• ASSIGNMENT
Every line of the data below should be retyped exactly.

Stored data:
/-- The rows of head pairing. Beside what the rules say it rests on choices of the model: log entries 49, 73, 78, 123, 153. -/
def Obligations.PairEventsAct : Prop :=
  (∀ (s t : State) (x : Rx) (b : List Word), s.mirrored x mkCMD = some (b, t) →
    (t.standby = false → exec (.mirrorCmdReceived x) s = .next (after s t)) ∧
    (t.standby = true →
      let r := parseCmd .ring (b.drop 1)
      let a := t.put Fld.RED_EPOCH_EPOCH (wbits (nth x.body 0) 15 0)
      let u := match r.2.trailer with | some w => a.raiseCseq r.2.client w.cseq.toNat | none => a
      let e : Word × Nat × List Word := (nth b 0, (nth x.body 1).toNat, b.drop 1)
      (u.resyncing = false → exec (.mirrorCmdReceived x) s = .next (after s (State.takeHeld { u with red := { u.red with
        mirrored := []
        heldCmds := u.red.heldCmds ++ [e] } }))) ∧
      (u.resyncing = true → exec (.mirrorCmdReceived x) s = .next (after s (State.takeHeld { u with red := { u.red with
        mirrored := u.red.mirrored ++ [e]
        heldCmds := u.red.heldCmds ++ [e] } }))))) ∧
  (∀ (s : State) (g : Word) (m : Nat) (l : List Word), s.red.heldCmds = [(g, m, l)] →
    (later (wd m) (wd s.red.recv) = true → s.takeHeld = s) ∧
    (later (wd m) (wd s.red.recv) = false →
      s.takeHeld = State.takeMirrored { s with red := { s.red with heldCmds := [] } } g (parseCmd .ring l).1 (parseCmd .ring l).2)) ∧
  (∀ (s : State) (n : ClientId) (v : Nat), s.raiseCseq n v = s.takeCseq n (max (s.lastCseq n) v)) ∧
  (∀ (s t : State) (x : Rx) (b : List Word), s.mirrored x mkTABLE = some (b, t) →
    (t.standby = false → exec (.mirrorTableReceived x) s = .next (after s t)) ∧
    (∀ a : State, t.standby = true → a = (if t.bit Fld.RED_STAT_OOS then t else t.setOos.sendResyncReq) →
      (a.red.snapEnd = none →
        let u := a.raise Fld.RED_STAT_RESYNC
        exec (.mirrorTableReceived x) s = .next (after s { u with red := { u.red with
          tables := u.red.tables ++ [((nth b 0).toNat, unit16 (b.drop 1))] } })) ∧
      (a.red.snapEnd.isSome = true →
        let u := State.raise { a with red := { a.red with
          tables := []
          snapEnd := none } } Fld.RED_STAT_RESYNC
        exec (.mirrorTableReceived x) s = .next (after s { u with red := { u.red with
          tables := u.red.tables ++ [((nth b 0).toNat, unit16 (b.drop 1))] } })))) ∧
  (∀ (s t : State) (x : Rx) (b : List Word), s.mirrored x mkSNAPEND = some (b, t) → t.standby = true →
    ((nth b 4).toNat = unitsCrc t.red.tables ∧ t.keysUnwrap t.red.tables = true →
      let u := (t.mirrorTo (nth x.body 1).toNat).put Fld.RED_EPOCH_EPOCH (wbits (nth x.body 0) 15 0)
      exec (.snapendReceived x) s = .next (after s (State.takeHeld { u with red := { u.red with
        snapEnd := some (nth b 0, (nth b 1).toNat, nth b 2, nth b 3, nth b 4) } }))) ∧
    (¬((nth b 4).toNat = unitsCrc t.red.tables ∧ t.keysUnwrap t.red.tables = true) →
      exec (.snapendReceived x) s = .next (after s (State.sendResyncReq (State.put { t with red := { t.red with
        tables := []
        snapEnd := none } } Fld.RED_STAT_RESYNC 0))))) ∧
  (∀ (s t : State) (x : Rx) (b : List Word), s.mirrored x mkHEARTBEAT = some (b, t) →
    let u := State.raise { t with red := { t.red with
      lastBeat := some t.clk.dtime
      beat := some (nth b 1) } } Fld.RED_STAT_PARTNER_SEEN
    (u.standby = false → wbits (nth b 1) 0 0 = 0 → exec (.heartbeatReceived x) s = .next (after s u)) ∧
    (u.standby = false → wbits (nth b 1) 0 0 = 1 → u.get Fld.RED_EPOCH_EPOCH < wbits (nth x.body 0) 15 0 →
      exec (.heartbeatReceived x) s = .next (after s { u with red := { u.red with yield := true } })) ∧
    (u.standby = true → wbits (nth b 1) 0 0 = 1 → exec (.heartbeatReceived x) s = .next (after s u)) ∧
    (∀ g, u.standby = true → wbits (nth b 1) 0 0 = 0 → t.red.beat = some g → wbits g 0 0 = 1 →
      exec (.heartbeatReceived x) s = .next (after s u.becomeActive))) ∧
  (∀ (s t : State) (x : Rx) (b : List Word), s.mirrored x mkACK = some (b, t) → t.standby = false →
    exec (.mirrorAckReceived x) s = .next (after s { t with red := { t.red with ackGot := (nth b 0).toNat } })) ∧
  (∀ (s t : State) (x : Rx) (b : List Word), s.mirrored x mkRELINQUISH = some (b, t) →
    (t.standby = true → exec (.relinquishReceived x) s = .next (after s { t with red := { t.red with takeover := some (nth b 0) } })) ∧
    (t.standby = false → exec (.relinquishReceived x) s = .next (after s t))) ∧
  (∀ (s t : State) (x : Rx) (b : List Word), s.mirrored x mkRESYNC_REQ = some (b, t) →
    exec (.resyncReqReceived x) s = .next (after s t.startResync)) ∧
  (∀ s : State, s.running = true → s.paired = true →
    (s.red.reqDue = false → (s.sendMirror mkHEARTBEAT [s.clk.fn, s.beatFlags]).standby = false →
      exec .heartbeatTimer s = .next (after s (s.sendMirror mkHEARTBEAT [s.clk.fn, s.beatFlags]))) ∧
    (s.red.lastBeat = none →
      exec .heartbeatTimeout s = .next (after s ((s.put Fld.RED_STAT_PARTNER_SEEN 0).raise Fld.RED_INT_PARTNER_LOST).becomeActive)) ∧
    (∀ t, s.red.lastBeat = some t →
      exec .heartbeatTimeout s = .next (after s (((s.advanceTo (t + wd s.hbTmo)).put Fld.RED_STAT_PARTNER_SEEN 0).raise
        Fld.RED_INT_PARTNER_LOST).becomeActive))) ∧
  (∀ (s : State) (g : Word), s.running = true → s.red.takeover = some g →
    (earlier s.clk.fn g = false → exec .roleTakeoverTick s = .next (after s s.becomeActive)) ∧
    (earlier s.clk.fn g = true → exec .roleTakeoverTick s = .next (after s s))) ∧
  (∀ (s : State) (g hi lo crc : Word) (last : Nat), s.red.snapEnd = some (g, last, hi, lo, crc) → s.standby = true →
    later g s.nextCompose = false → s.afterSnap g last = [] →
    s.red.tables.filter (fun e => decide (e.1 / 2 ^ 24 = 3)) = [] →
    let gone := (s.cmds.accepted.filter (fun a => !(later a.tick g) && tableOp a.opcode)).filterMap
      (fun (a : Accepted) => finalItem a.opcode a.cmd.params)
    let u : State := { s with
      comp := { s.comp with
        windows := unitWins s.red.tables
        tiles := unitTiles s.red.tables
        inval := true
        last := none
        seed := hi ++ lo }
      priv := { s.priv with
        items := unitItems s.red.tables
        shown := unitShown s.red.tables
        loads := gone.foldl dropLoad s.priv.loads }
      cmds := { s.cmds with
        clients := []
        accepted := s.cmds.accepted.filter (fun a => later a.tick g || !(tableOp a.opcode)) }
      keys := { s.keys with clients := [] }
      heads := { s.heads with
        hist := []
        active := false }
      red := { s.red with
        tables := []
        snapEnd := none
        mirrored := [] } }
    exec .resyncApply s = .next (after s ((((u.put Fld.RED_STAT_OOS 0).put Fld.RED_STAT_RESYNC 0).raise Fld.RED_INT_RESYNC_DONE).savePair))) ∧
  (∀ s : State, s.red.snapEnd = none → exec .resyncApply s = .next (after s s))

• SOLUTION BELOW
/-- The rows of head pairing. Beside what the rules say it rests on choices of the model: log entries 49, 73, 78, 123, 153. -/
def Obligations.PairEventsAct : Prop :=
  (∀ (s t : State) (x : Rx) (b : List Word), s.mirrored x mkCMD = some (b, t) →
    (t.standby = false → exec (.mirrorCmdReceived x) s = .next (after s t)) ∧
    (t.standby = true →
      let r := parseCmd .ring (b.drop 1)
      let a := t.put Fld.RED_EPOCH_EPOCH (wbits (nth x.body 0) 15 0)
      let u := match r.2.trailer with | some w => a.raiseCseq r.2.client w.cseq.toNat | none => a
      let e : Word × Nat × List Word := (nth b 0, (nth x.body 1).toNat, b.drop 1)
      (u.resyncing = false → exec (.mirrorCmdReceived x) s = .next (after s (State.takeHeld { u with red := { u.red with
        mirrored := []
        heldCmds := u.red.heldCmds ++ [e] } }))) ∧
      (u.resyncing = true → exec (.mirrorCmdReceived x) s = .next (after s (State.takeHeld { u with red := { u.red with
        mirrored := u.red.mirrored ++ [e]
        heldCmds := u.red.heldCmds ++ [e] } }))))) ∧
  (∀ (s : State) (g : Word) (m : Nat) (l : List Word), s.red.heldCmds = [(g, m, l)] →
    (later (wd m) (wd s.red.recv) = true → s.takeHeld = s) ∧
    (later (wd m) (wd s.red.recv) = false →
      s.takeHeld = State.takeMirrored { s with red := { s.red with heldCmds := [] } } g (parseCmd .ring l).1 (parseCmd .ring l).2)) ∧
  (∀ (s : State) (n : ClientId) (v : Nat), s.raiseCseq n v = s.takeCseq n (max (s.lastCseq n) v)) ∧
  (∀ (s t : State) (x : Rx) (b : List Word), s.mirrored x mkTABLE = some (b, t) →
    (t.standby = false → exec (.mirrorTableReceived x) s = .next (after s t)) ∧
    (∀ a : State, t.standby = true → a = (if t.bit Fld.RED_STAT_OOS then t else t.setOos.sendResyncReq) →
      (a.red.snapEnd = none →
        let u := a.raise Fld.RED_STAT_RESYNC
        exec (.mirrorTableReceived x) s = .next (after s { u with red := { u.red with
          tables := u.red.tables ++ [((nth b 0).toNat, unit16 (b.drop 1))] } })) ∧
      (a.red.snapEnd.isSome = true →
        let u := State.raise { a with red := { a.red with
          tables := []
          snapEnd := none } } Fld.RED_STAT_RESYNC
        exec (.mirrorTableReceived x) s = .next (after s { u with red := { u.red with
          tables := u.red.tables ++ [((nth b 0).toNat, unit16 (b.drop 1))] } })))) ∧
  (∀ (s t : State) (x : Rx) (b : List Word), s.mirrored x mkSNAPEND = some (b, t) → t.standby = true →
    ((nth b 4).toNat = unitsCrc t.red.tables ∧ t.keysUnwrap t.red.tables = true →
      let u := (t.mirrorTo (nth x.body 1).toNat).put Fld.RED_EPOCH_EPOCH (wbits (nth x.body 0) 15 0)
      exec (.snapendReceived x) s = .next (after s (State.takeHeld { u with red := { u.red with
        snapEnd := some (nth b 0, (nth b 1).toNat, nth b 2, nth b 3, nth b 4) } }))) ∧
    (¬((nth b 4).toNat = unitsCrc t.red.tables ∧ t.keysUnwrap t.red.tables = true) →
      exec (.snapendReceived x) s = .next (after s (State.sendResyncReq (State.put { t with red := { t.red with
        tables := []
        snapEnd := none } } Fld.RED_STAT_RESYNC 0))))) ∧
  (∀ (s t : State) (x : Rx) (b : List Word), s.mirrored x mkHEARTBEAT = some (b, t) →
    let u := State.raise { t with red := { t.red with
      lastBeat := some t.clk.dtime
      beat := some (nth b 1) } } Fld.RED_STAT_PARTNER_SEEN
    (u.standby = false → wbits (nth b 1) 0 0 = 0 → exec (.heartbeatReceived x) s = .next (after s u)) ∧
    (u.standby = false → wbits (nth b 1) 0 0 = 1 → u.get Fld.RED_EPOCH_EPOCH < wbits (nth x.body 0) 15 0 →
      exec (.heartbeatReceived x) s = .next (after s { u with red := { u.red with yield := true } })) ∧
    (u.standby = true → wbits (nth b 1) 0 0 = 1 → exec (.heartbeatReceived x) s = .next (after s u)) ∧
    (∀ g, u.standby = true → wbits (nth b 1) 0 0 = 0 → t.red.beat = some g → wbits g 0 0 = 1 →
      exec (.heartbeatReceived x) s = .next (after s u.becomeActive))) ∧
  (∀ (s t : State) (x : Rx) (b : List Word), s.mirrored x mkACK = some (b, t) → t.standby = false →
    exec (.mirrorAckReceived x) s = .next (after s { t with red := { t.red with ackGot := (nth b 0).toNat } })) ∧
  (∀ (s t : State) (x : Rx) (b : List Word), s.mirrored x mkRELINQUISH = some (b, t) →
    (t.standby = true → exec (.relinquishReceived x) s = .next (after s { t with red := { t.red with takeover := some (nth b 0) } })) ∧
    (t.standby = false → exec (.relinquishReceived x) s = .next (after s t))) ∧
  (∀ (s t : State) (x : Rx) (b : List Word), s.mirrored x mkRESYNC_REQ = some (b, t) →
    exec (.resyncReqReceived x) s = .next (after s t.startResync)) ∧
  (∀ s : State, s.running = true → s.paired = true →
    (s.red.reqDue = false → (s.sendMirror mkHEARTBEAT [s.clk.fn, s.beatFlags]).standby = false →
      exec .heartbeatTimer s = .next (after s (s.sendMirror mkHEARTBEAT [s.clk.fn, s.beatFlags]))) ∧
    (s.red.lastBeat = none →
      exec .heartbeatTimeout s = .next (after s ((s.put Fld.RED_STAT_PARTNER_SEEN 0).raise Fld.RED_INT_PARTNER_LOST).becomeActive)) ∧
    (∀ t, s.red.lastBeat = some t →
      exec .heartbeatTimeout s = .next (after s (((s.advanceTo (t + wd s.hbTmo)).put Fld.RED_STAT_PARTNER_SEEN 0).raise
        Fld.RED_INT_PARTNER_LOST).becomeActive))) ∧
  (∀ (s : State) (g : Word), s.running = true → s.red.takeover = some g →
    (earlier s.clk.fn g = false → exec .roleTakeoverTick s = .next (after s s.becomeActive)) ∧
    (earlier s.clk.fn g = true → exec .roleTakeoverTick s = .next (after s s))) ∧
  (∀ (s : State) (g hi lo crc : Word) (last : Nat), s.red.snapEnd = some (g, last, hi, lo, crc) → s.standby = true →
    later g s.nextCompose = false → s.afterSnap g last = [] →
    s.red.tables.filter (fun e => decide (e.1 / 2 ^ 24 = 3)) = [] →
    let gone := (s.cmds.accepted.filter (fun a => !(later a.tick g) && tableOp a.opcode)).filterMap
      (fun (a : Accepted) => finalItem a.opcode a.cmd.params)
    let u : State := { s with
      comp := { s.comp with
        windows := unitWins s.red.tables
        tiles := unitTiles s.red.tables
        inval := true
        last := none
        seed := hi ++ lo }
      priv := { s.priv with
        items := unitItems s.red.tables
        shown := unitShown s.red.tables
        loads := gone.foldl dropLoad s.priv.loads }
      cmds := { s.cmds with
        clients := []
        accepted := s.cmds.accepted.filter (fun a => later a.tick g || !(tableOp a.opcode)) }
      keys := { s.keys with clients := [] }
      heads := { s.heads with
        hist := []
        active := false }
      red := { s.red with
        tables := []
        snapEnd := none
        mirrored := [] } }
    exec .resyncApply s = .next (after s ((((u.put Fld.RED_STAT_OOS 0).put Fld.RED_STAT_RESYNC 0).raise Fld.RED_INT_RESYNC_DONE).savePair))) ∧
  (∀ s : State, s.red.snapEnd = none → exec .resyncApply s = .next (after s s))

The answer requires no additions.